Redeneringen geven redenen voor een bepaalde mening. Zo
proberen de reclamejongens u er van te overtuigen dat er heel goede redenen
zijn om nu juist hun product te kopen en probeert een politicus u er van te
overtuigen dat het verstandig zou zijn als u op hem zou stemmen. Bij het
bepalen van de overtuigingskracht van die redenen gaan de meeste mensen op hun
gevoel af. Het meisje van de reclame glimlacht heel lief dus zal die tandpasta
wel beter zijn dan die van de concurrent. Die en die politicus loopt steeds met
een baby op zijn arm, dus hij zal wel goede ideeën over het gezin hebben. Op
die manier bepaalt uw reptielenbrein in hoofdzaak wat u van iets vindt. Van een
stoïcijn wordt verwacht dat hij verder kijkt dan zijn neus lang is. De redenen
voor een oordeel moeten eerst grondig worden bekeken voordat u daar zo maar mee
kunt instemmen.
Op het eerste gezicht kunnen bepaalde redeneringen van
bijvoorbeeld een verkoper of politicus heel overtuigend overkomen. Als stoïcijn
mag u echter niet zomaar afgaan op de eerste indruk die uw reptielenbrein u
voorschotelt. U moet, zeker als het om iets gaat dat belangrijk voor u is,
eerst even een stapje terug doen. De redenering moet eerst worden onderzocht. De
stoïcijnen gebruikten om u daarbij te helpen bepaalde regels. De onderstaande,
door mij wat aangepaste, regels vind ik zelf erg handig om een lastige
redenering, waar ik het gevoel bij heb dat er ergens iets niet deugd, eens
grondig door de mangel te halen.
- Wat is het doel van de spreker of auteur? Wie is het? Wat is zijn functie? Wat wil hij bereiken? Heeft hij misschien ook nog een verborgen agenda? Het maakt nogal wat uit of een professor in de klimatologie iets over de opwarming van de Aarde beweert, of dat het een professor in de economie is die als adviseur voor de chemische industrie werkt.

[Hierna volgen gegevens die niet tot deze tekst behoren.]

/-- Partials of a micro-batch arrive here, at their owner (R68). -/
def State.takeGrads (s : State) (variant n microBatch : Nat) (l : List (Nat × List Nat)) : State :=
  match s.findStep variant n with
  | some t =>
    if t.leader then s
    else
      let s := s.modVar variant (fun v => v.mapTensors (fun k x =>
        match l.find? (fun p => decide (p.1 = k)) with
        | some p => if t.updateSet.contains k then x.rest t.id (widenPartial p.2) else x
        | none => x))
      s.modStep variant n (fun t => { t with done := microBatch + 1 })
  | none => s

/-! ## A step at a holder that does not lead (R29, R127, R137, R188) -/

/-- A step begins on another member, which leads it: this member takes part in it, with a pin on the variant, under what the step was
accepted with (R127, R137, R188). -/
def State.takeBegan (s : State) (variant n src : Nat) (h : StepHead) : State :=
  match s.var variant with
  | some v =>
    if v.home || (s.findStep variant n).isSome then s
    else
      let (key, s) := s.fresh
      let t : TStep :=
        { TStep.start key variant v.ctx n (s.incarnation v.ctx) src h with
          leader := false, phase := .run, replay := if h.replayed then some 0 else none }
      let s : State := { s with steps := s.steps ++ [t] }
      ((s.pin variant).activate variant).clearSets (n % 3)
  | none => s

/-- What the leader tells of a step. -/
def TStep.head (t : TStep) : StepHead :=
  { updateSet := t.updateSet, settings := t.settings, schedule := t.schedule, sStart := t.sStart, seed := t.seed, owners := t.owners,
    batches := t.batches.length, replayed := t.replay.isSome }

/-- A step ends here, where it is not led: its pin is released. -/
def State.leaveStep (s : State) (t : TStep) : State := (s.dropStep t.variant t.number).unpin t.variant (holderId t.id)

/-- An abandon at a holder that does not lead: what it staged goes, and its part of the step ends (R107, R129, R130). -/
def State.takeAbandon (s : State) (variant n : Nat) : State :=
  match s.findStep variant n with
  | some t =>
    if t.leader || t.phase = .flipped then s
    else (s.discardStaged t).leaveStep t
  | none => s

/-! ## CHECK (R127, R128) -/

/-- Whether a tensor that a step does not update has its current working copy still to be copied to the other slot (R135). -/
def Tensor.copyDue (x : Tensor) : Bool := decide (x.slot0 ≠ x.slot1)

/-- The layers a holder writes in a step's Update phase, highest first (R117): those of the tensors it owns and updates, and of the
tensors the step does not update whose slots differ (R135). -/
def State.updateLayers (s : State) (v : Var) (set : List Nat) : List Nat :=
  sortBy (fun a b => decide (b ≤ a))
    ((v.indexed.filter (fun p => if set.contains p.1 then s.ownsTensor v p.1 else p.2.copyDue)).map (fun p => p.2.info.layer)).dedup

/-- Whether re-derivation is due at a commit (R139). -/
def derivesAt (q : RuleSet) (last n : Nat) : Bool :=
  decide (q.copyMode = 0) || decide ((last / q.k + 1) * q.k ≤ n)

/-- A step leaves its wait: its variant becomes active, its set of statistics is cleared on every tile, and the other holders are told
(R76, R127, R191). -/
def State.openStep (s : State) (t : TStep) (v : Var) : State :=
  (((s.activate t.variant).clearSets (t.number % 3)).reduceAll v t.variant (.began t.number t.head)).modStep t.variant t.number
    (fun t => { t with phase := .run })

/-- Whether a step without micro-batches may leave its wait, as one with micro-batches would to begin its first (R131, R204). -/
def State.emptyReady (s : State) (t : TStep) : Bool :=
  t.leader && decide (t.phase = .waiting) && decide (t.batches = []) && decide (s.ctxState t.ctx = .active) && !s.readersWait t.variant &&
  s.canActivate t.variant && s.evals.vals.all (fun e => decide (e.variant ≠ t.variant) || !e.active || decide (t.id ≤ e.afterStep))

/-- Whether a step may pass its check here: all micro-batches drained, every lower step ended, and at the leader every owner reported. -/
def State.checkReady (s : State) (t : TStep) (v : Var) : Bool :=
  (decide (t.phase = .run) || s.emptyReady t) && decide (t.done = t.batches.length) && t.ending.isNone &&
  s.steps.all (fun x => decide (x.variant ≠ t.variant) || decide (t.number ≤ x.number)) &&
  (!t.leader || (s.otherOwners v).all (fun p => (t.checks.find p).isSome))

/-- The statistics of all owners (R73). -/
def TStep.allStats (t : TStep) : List LayerStat := t.checks.vals.foldl (fun a r => addStats a r.2) t.stats

/-- What the tiles gathered for a step's set, layer by layer (R73, R76). -/
def State.tileStats (s : State) (set : Nat) : List LayerStat :=
  let one (t : Tile) (l : Nat) : LayerStat := (t.sets.getD set []).getOr l zeroStat
  if s.tiles.vals.all (fun t => decide (t.sets.getD set [] = [])) then []
  else (List.range s.layers).map (fun l => (s.tiles.vals.map (fun t => one t l)).foldl addStat zeroStat)

/-- Whether the gradients a member owns hold a non-finite value (R128). -/
def State.badGrads (s : State) (t : TStep) (v : Var) : Bool :=
  v.indexed.any (fun p => t.updateSet.contains p.1 && s.ownsTensor v p.1 && (p.2.grads.getOr t.id []).any nonFinite)

/-- A step passes its check here: the Update phase begins. -/
def State.beginUpdate (s : State) (t : TStep) (v : Var) (stats : List LayerStat) : State :=
  s.modStep t.variant t.number (fun x =>
    { x with phase := .updating, stats := stats, layersLeft := s.updateLayers v t.updateSet,
             derives := derivesAt t.settings v.lastDerive t.number })

/-- CHECK (R127, R128): an owner that does not lead reports its flags and statistics to the leader; the leader, with all of them, tells
every holder the outcome. -/
def execCheck (variant stepNo : Nat) (s : State) : Res :=
  match s.findStep variant stepNo, s.var variant with
  | some t, some v =>
    if s.fw.offline || !s.checkReady t v then .next s
    else
      let s := if t.phase = .waiting then s.openStep t v else s
      let stats := addStats t.allStats (s.tileStats (stepNo % 3))
      let s := s.clearSets (stepNo % 3)
      if !t.leader then
        let s := s.modStep variant stepNo (fun t => { t with phase := .checked })
        .next (s.ringSend t.leaderAt 3 t.ctx (msgLength 3) (.reduce variant (.check stepNo (s.badGrads t v) stats)))
      else
        let bad := s.badGrads t v || anyNonfinite stats || t.checks.vals.any (fun r => r.1)
        let s := s.reduceAll v t.variant (.checked stepNo bad stats)
        settled (.next (if bad then s.skipGradient t stats else s.beginUpdate t v stats))
  | _, _ => .next s

/-- The result of the check at a holder that does not lead: it updates, or lowers exponents as the leader does and its part of the step
ends (R74, R127, R128). -/
def State.takeChecked (s : State) (variant n : Nat) (bad : Bool) (stats : List LayerStat) : State :=
  match s.findStep variant n, s.var variant with
  | some t, some v =>
    if t.leader || (t.phase ≠ .run && t.phase ≠ .checked) then s
    else if bad then
      let s := s.setVar variant (v.withAdjust (adjustAll adjustSkip v.sExp v.quiet stats))
      (s.discardStaged t).leaveStep t
    else s.beginUpdate t v stats
  | _, _ => s

/-! ## UPDATE_LAYER (R117, R120 to R124, R134, R138 to R141) -/

/-- The counter of INPLACE_DELTA (R140). -/
def inPlaceCtr (seed variant step : Nat) (i : TensorInfo) : RoundCtr :=
  ⟨roundKey seed variant, step, ctrTail 0 i.layer siteInPlace i.index 0⟩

- Wat wordt er beweerd? Welke conclusies worden er getrokken? Soms wordt de echte bedoeling van een betoog verstopt tussen allerlei afleidingen of vage uitspraken.
- Welke argumenten (premissen) worden aangevoerd om de conclusies te ondersteunen? Let daarbij vooral op signaalwoorden als: ‘omdat’, ‘daarom’, ‘ten gevolge van’. Dit soort woorden wijzen vaak op argumenten en conclusies van een redenering.
- Bestaat er onduidelijkheid over de betekenis van bepaalde woorden of uitdrukkingen? Worden er vage of multi-interpretabele woorden gebruikt. Veranderen er woorden in de loop van het betoog van betekenis, en wat betekent dat dan voor het betoog? Zo zal een rechtvaardige verdeling van de rijkdom voor een socialist heel iets anders betekenen dan voor een liberaal.
- Zijn de argumenten acceptabel? Kloppen de argumenten inhoudelijk? Met andere woorden zijn de argumenten wel waar? Ga eens kijken wat andere over het onderwerp zeggen. Bestaat er misschien een wetenschappelijke consensus over het onderwerp?
- Is de gevolgde redenering juist? De argumenten kunnen nog zo waar zijn, zonder een logisch kloppende redenering is de conclusie onjuist. Zit er een contradictie verborgen in wat er wordt beweerd? Een inconsistentie is dodelijk voor ieder betoog.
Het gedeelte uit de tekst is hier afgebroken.